**Task to carry out**
Send back exactly the lines from the opening line of the records below through the one with "buffer (R12). -/".

**Records supplied**
/-! ## Words of the statements -/

/-- The receiver takes a complete frame (R12, R13): frames are received, the transmitter is not SENDING, and the frame is
a good one from another station. -/
structure State.Takes (s : State) (frame : List Byte) (p : StationId) (f : Frame) : Prop where
  opened : s.linkOpen = true
  hunts : s.link.rx ≠ .skip
  quiet : s.link.tx ≠ .sending
  good : parseFrame frame = some (p, f)
  other : p ≠ s.cfg.station

/-- The receiver in SKIP with the frame in its buffer (R12). -/
def State.dropped (s : State) (frame : List Byte) : State :=
  { s with link := { s.link with rx := .skip, buffer := frame } }

/-- A good frame delivered: the receiver in SKIP, its sender's entry FRESH and heard now (R12, R14, R21). -/
def State.heardFrom (s : State) (frame : List Byte) (p : StationId) : State :=
  { s.dropped frame with peers := s.peers.set p { s.peers[p] with fresh := .fresh, heard := some s.now } }

/-- The panel port takes a request to its owner: not ANSWERING, no frame being discarded, not CONFIG FAULT, the RESTART line
not asserted (R181, R185). -/
structure State.Asks (s : State) : Prop where
  port : s.panel.port ≠ .answering
  clear : s.panel.discarding = false
  station : s.station ≠ .configFault
  restart : s.restart = false

/-- A request has been taken: a running idle timer has its full limit again, a stopped one stays stopped (R49). -/
def State.asked (s : State) : State :=
  { s with session := { s.session with idle := s.session.idle.map fun _ => s.now + s.cfg.idleLimit * 1000 } }

/-- The first of a list of tests that holds. -/
def firstOf (tests : List (Bool × Reason)) : Option Reason := (tests.find? (·.1)).map (·.2)

/-- The part with an answer on the panel line (R185). -/
def State.answered (s : State) (a : Answer) : State := { s with panel := ⟨.answering, some a, false⟩ }

/-- The transmit queue less its front frame (R7). -/
def Link.frontGone (l : Link) (rest : List TxFrame) : Link :=
  { l with
    queue := rest
    attempts := 0
    wait := 0
    tx := if rest = [] then .empty else .ready }

/-- Everything that is not the link controller or the STATE period timer is as it was. -/
def State.SameButLink (s t : State) : Prop := t = { s with link := t.link, periodTimer := t.periodTimer }

/-- Nothing of the session, its batches and the retention memory has changed. -/
structure State.SameLoad (s t : State) : Prop where
  cfg : t.cfg = s.cfg
  session : t.session = s.session
  batches : t.batches = s.batches
  startQueue : t.startQueue = s.startQueue
  notes : t.notes = s.notes
  retention : t.retention = s.retention
  clock : t.clock = s.clock
  peers : t.peers = s.peers
  revoked : t.revoked = s.revoked

/-- The low claim an arm had in its header's slot, of a frame already numbered, is not in it any more (R66, R87). -/
def State.ClaimGone (s t : State) (a : ArmId) : Prop :=
  ∀ x, (s.header (s.armCfg a).header).slot = some x → x.arm = a → x.kind = .low → x.frameId < s.link.nextId →
    (t.header (s.armCfg a).header).slot ≠ some x

/-- A permissive has been withdrawn (R158): every flowing arm is CLOSING, FAST, with this cause, in SETTLE with both
solenoids off and its share held; other arms keep their stage; every shot is ended and every claim slot FREE. -/
structure State.FastStopped (s t : State) (cause : Reason) : Prop where
  closes : ∀ a, (s.arm a).stage.flowing = true →
    (t.arm a).stage = .closing ∧ (t.arm a).close = some ⟨.stop, cause, .fast, .settle⟩ ∧
      (t.arm a).settle = some (s.now + 2000) ∧ (t.arm a).closeLimit = some (s.now + 30000) ∧
      (t.arm a).heldShare = stageShare (s.armCfg a) (s.arm a) ∧ t.lowSolenoid a = false ∧ t.mainSolenoid a = false
  stays : ∀ a, (s.arm a).stage.flowing = false → (t.arm a).stage = (s.arm a).stage
  shots : ∀ i, (t.injector i).firing = false
  slots : t.slotsFree
  owner : ∀ a, (t.arm a).owner = (s.arm a).owner ∧ (t.arm a).live = (s.arm a).live

/-- A close in STEP-DOWN has been cut (R133): SETTLE with its two timers, both solenoids off, kind, cause and manner kept. -/
def State.StepDownCut (s t : State) (a : ArmId) : Prop :=
  ∀ cl, (s.arm a).stage = .closing → (s.arm a).close = some cl → cl.phase = .stepDown →
    (t.arm a).stage = .closing ∧ (t.arm a).close = some { cl with phase := .settle } ∧ (t.arm a).stepDown = none ∧
      (t.arm a).settle = some (s.now + 2000) ∧ (t.arm a).closeLimit = some (s.now + 30000) ∧
      t.lowSolenoid a = false ∧ t.mainSolenoid a = false

/-- A REVOKE in the revocation list (R43, R44): a held entry takes the later end day and keeps its place; otherwise the entry
is added as the newest, and a full list gives up the first with the earliest end day, the added one included. -/
structure RevokedBy (old new : List Revocation) (permit endDay : Nat) : Prop where
  held : (∃ r ∈ old, r.permit = permit) →
    new = old.map fun r => if r.permit = permit then { r with endDay := max r.endDay endDay } else r
  added : (∀ r ∈ old, r.permit ≠ permit) → old.length < 64 → new = old ++ [⟨permit, endDay⟩]
  full : (∀ r ∈ old, r.permit ≠ permit) → 64 ≤ old.length →
    ∃ before r after, old ++ [(⟨permit, endDay⟩ : Revocation)] = before ++ r :: after ∧
      (∀ q ∈ before, r.endDay < q.endDay) ∧ (∀ q ∈ after, r.endDay ≤ q.endDay) ∧ new = before ++ after

/-! ### Frames handed over -/

/-- The link controller takes a frame from this station (R8, R16, R19). -/
structure State.Sends (s : State) : Prop where
  opened : s.linkOpen = true
  clear : s.station ≠ .clash
  room : s.link.queue.length < 8

/-- A STOP has entered a queue with no STOP waiting, the transmitter in `tx` (R8, R9): behind the frame in progress, else in
front of every frame. A front STATE that it makes wait while a newer one waits behind is gone (log 64). -/
structure StopEntered (tx : TxState) (f : TxFrame) (old new : List TxFrame) : Prop where
  empty : old = [] → new = [f]
  behind : tx = .sending ∨ tx = .backoff → ∀ front rest, old = front :: rest → new = front :: f :: rest
  first : tx ≠ .sending → tx ≠ .backoff → ∀ front rest, old = front :: rest →
    (front.tag ≠ .state ∨ (∀ g ∈ rest, g.tag ≠ .state)) → new = f :: old
  newer : tx ≠ .sending → tx ≠ .backoff → ∀ front rest, old = front :: rest →
    front.tag = .state → (∃ g ∈ rest, g.tag = .state) → new = f :: rest

/-- A STATE has entered a queue, the transmitter in `tx` (R8, R9, R10). One that clears no stop flag takes the place of the
STATE that waits behind the front (log 11), else that of a front STATE not on the pair, else the tail, and a full queue turns
it away. One that does clear it (`clears`) enters behind the frame in progress or the front STATE, if there is one, and the
STOPs at the head, the STATE that waited behind the front being gone. -/
structure StateEntered (tx : TxState) (clears : Bool) (f : TxFrame) (old new : List TxFrame) : Prop where
  empty : old = [] → new = [f]
  inPlace : clears = false → ∀ front before g after, old = front :: before ++ g :: after → g.tag = .state →
    (∀ x ∈ before, x.tag ≠ .state) → new = front :: before ++ f :: after
  atFront : clears = false → tx ≠ .sending → ∀ front rest, old = front :: rest → front.tag = .state →
    (∀ x ∈ rest, x.tag ≠ .state) → new = f :: rest
  atTail : clears = false → ∀ front rest, old = front :: rest → (front.tag ≠ .state ∨ tx = .sending) →
    (∀ x ∈ rest, x.tag ≠ .state) → new = if old.length < 8 then old ++ [f] else old
  behindFront : clears = true → ∀ front rest stops more, old = front :: rest →
    (tx = .sending ∨ tx = .backoff ∨ front.tag = .state) → rest.filter (fun x => !x.isState) = stops ++ more →
    (∀ x ∈ stops, x.tag = .stop) → (∀ x, more.head? = some x → x.tag ≠ .stop) → (stops ++ more).length < 7 →
    new = front :: stops ++ f :: more
  beforeFront : clears = true → ∀ front rest stops more, old = front :: rest → tx ≠ .sending → tx ≠ .backoff →
    front.tag ≠ .state → front :: rest.filter (fun x => !x.isState) = stops ++ more → (∀ x ∈ stops, x.tag = .stop) →
    (∀ x, more.head? = some x → x.tag ≠ .stop) → (stops ++ more).length < 8 → new = stops ++ f :: more
  full : clears = true → ∀ front rest, old = front :: rest → 7 ≤ (rest.filter fun x => !x.isState).length → new = old

/-- A STATE of this moment's figures is in the transmit queue (R30, R31). -/
def State.Announced (t : State) : Prop :=
  ∃ f ∈ t.link.queue, f.tag = .state ∧ f.image = lineImage t.cfg.station 1 t.statePayload

/-- A note's head within its ranges (R190; R192's end reason codes, the 255 of an absent reason not among them, log 65). -/
structure NoteHeadInRange (bs : List Byte) : Prop where
  number : 1 ≤ fieldAt bs 0 3 ∧ fieldAt bs 0 3 ≤ 999999
  station : fieldAt bs 3 1 ≤ 31
  permit : 1 ≤ fieldAt bs 4 4
  seconds : fieldAt bs 16 3 ≤ 86399 ∧ fieldAt bs 21 3 ≤ 86399
  reason : fieldAt bs 24 1 ∈ [2, 6, 7, 17, 28, 29, 30, 31]
  lines : fieldAt bs 25 1 ≤ 7

/-- A note line of the length its presence mask gives, every figure in its range (R190; the mask's and the flags' unused bits
clear, log 24; the last arm 0 to 3 and never the 255 of an absent arm, log 59). -/
structure NoteLineInRange (line : List Byte) : Prop where
  mask : fieldAt line 24 1 < 4
  length : line.length = 25 + (if fieldAt line 24 1 % 2 = 1 then 2 else 0) + (if 2 ≤ fieldAt line 24 1 then 16 else 0)
  comp : 1 ≤ fieldAt line 0 1 ∧ fieldAt line 0 1 ≤ 8
  grade : fieldAt line 1 1 ≤ 15
  arm : fieldAt line 2 1 ≤ 3
  preset : 1 ≤ fieldAt line 3 3 ∧ fieldAt line 3 3 ≤ 99999
  flags : fieldAt line 23 1 < 32
  temperature : fieldAt line 24 1 % 2 = 1 → -5000 ≤ (BitVec.ofNat 16 (fieldAt line 25 2)).toInt ∧
    (BitVec.ofNat 16 (fieldAt line 25 2)).toInt ≤ 8000
  additive : 2 ≤ fieldAt line 24 1 → fieldAt line (if fieldAt line 24 1 % 2 = 1 then 27 else 25) 1 ≤ 3

/-! ### Claims -/

/-- The STEP-UP claim an arm takes with its header's FREE slot while own steady share there is `own` (R79, R82). -/
def State.stepUpClaim (s : State) (a : ArmId) (own id : Nat) : Claim :=
  let inc := (s.armCfg a).fullShare - (s.armCfg a).lowShare
  ⟨a, .stepUp, inc, own + inc, .queued, id⟩

/-- The LOW CLAIM an arm takes with its header's FREE slot (R79, R82). -/
def State.lowClaim (s : State) (a : ArmId) : Claim :=
  let c := s.armCfg a
  ⟨a, .low, c.lowShare, s.headers[c.header].ownShare + c.lowShare, .queued, s.link.nextId⟩

/-- An arm passes the tests of R65 for a batch that has not started. -/
structure State.PassesTests (s : State) (b : Batch) (a : ArmId) : Prop where
  enabled : (s.armCfg a).enabled = true
  header : (s.armCfg a).header = (s.gradeCfg b.grade).header
  named : b.named = none ∨ b.named = some a
  coupled : (s.arm a).coupled = true
  service : (s.arm a).inService = true
  closed : (s.arm a).stage = .closed
  free : (s.arm a).reserved = none
  additive : (s.gradeCfg b.grade).additive = none ∨ ∃ j, s.gradeInjector a b.grade = some j ∧
    (s.session.latches[j] = false ∨ s.monitor.bypass = true)

/-- A scan gives the one batch of the queue, `k`, which has not started, the arm `a` (R64, R65): claims may be taken, the
batch is without a reservation, its header's slot FREE with room for the LOW CLAIM, and `a` the lowest arm that passes. -/
structure State.ScanGives (s : State) (k : CompId) (b : Batch) (a : ArmId) : Prop where
  may : s.mayClaim = true
  queued : s.startQueue = [k] ∧ s.batches[k] = some b ∧ b.started = false
  unreserved : ∀ i, (s.arm i).reserved ≠ some k
  passes : s.PassesTests b a
  lowest : ∀ i, s.PassesTests b i → a ≤ i
  slot : s.headers[(s.armCfg a).header].slot = none ∧ s.headers[(s.armCfg a).header].retryWait = false
  fits : (s.lowClaim a).total ≤ (s.headerCfg (s.armCfg a).header).capacity
  room : s.link.queue.length < 8

/-- A claim's CLAIM frame (R82, R188). -/
def State.claimFrame (s : State) (c : Claim) : TxFrame :=
  let h := (s.armCfg c.arm).header
  ⟨c.frameId, .claim h, lineImage s.cfg.station 2
    (beBytes 1 h.val ++ beBytes 1 (c.total - 1) ++ beBytes 1 s.sessionClass.val)⟩

/-- A slot set FREE has been passed on (R81), no batch being left for it: to the lowest of the arms that wait for it,
whose total fits the capacity, with `room` places for frames before its CLAIM; to none where none waits. -/
structure State.PassedOn (s t : State) (h : HeaderId) (own room : Nat) (waits : ArmId → Prop) : Prop where
  free : (∀ a, ¬ waits a) → t.headers[h].slot = none
  taken : ∀ a, waits a → (∀ b, waits b → a ≤ b) → s.mayClaim = true → s.linkOpen = true →
    s.link.queue.length + room < 8 →
    own + ((s.armCfg a).fullShare - (s.armCfg a).lowShare) ≤ (s.headerCfg h).capacity →
    ∃ id, t.headers[h].slot = some (s.stepUpClaim a own id) ∧ (t.arm a).stepUp = .inClaim ∧
      s.claimFrame (s.stepUpClaim a own id) ∈ t.link.queue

**Response for this exercise**
/-! ## Words of the statements -/

/-- The receiver takes a complete frame (R12, R13): frames are received, the transmitter is not SENDING, and the frame is
a good one from another station. -/
structure State.Takes (s : State) (frame : List Byte) (p : StationId) (f : Frame) : Prop where
  opened : s.linkOpen = true
  hunts : s.link.rx ≠ .skip
  quiet : s.link.tx ≠ .sending
  good : parseFrame frame = some (p, f)
  other : p ≠ s.cfg.station

/-- The receiver in SKIP with the frame in its buffer (R12). -/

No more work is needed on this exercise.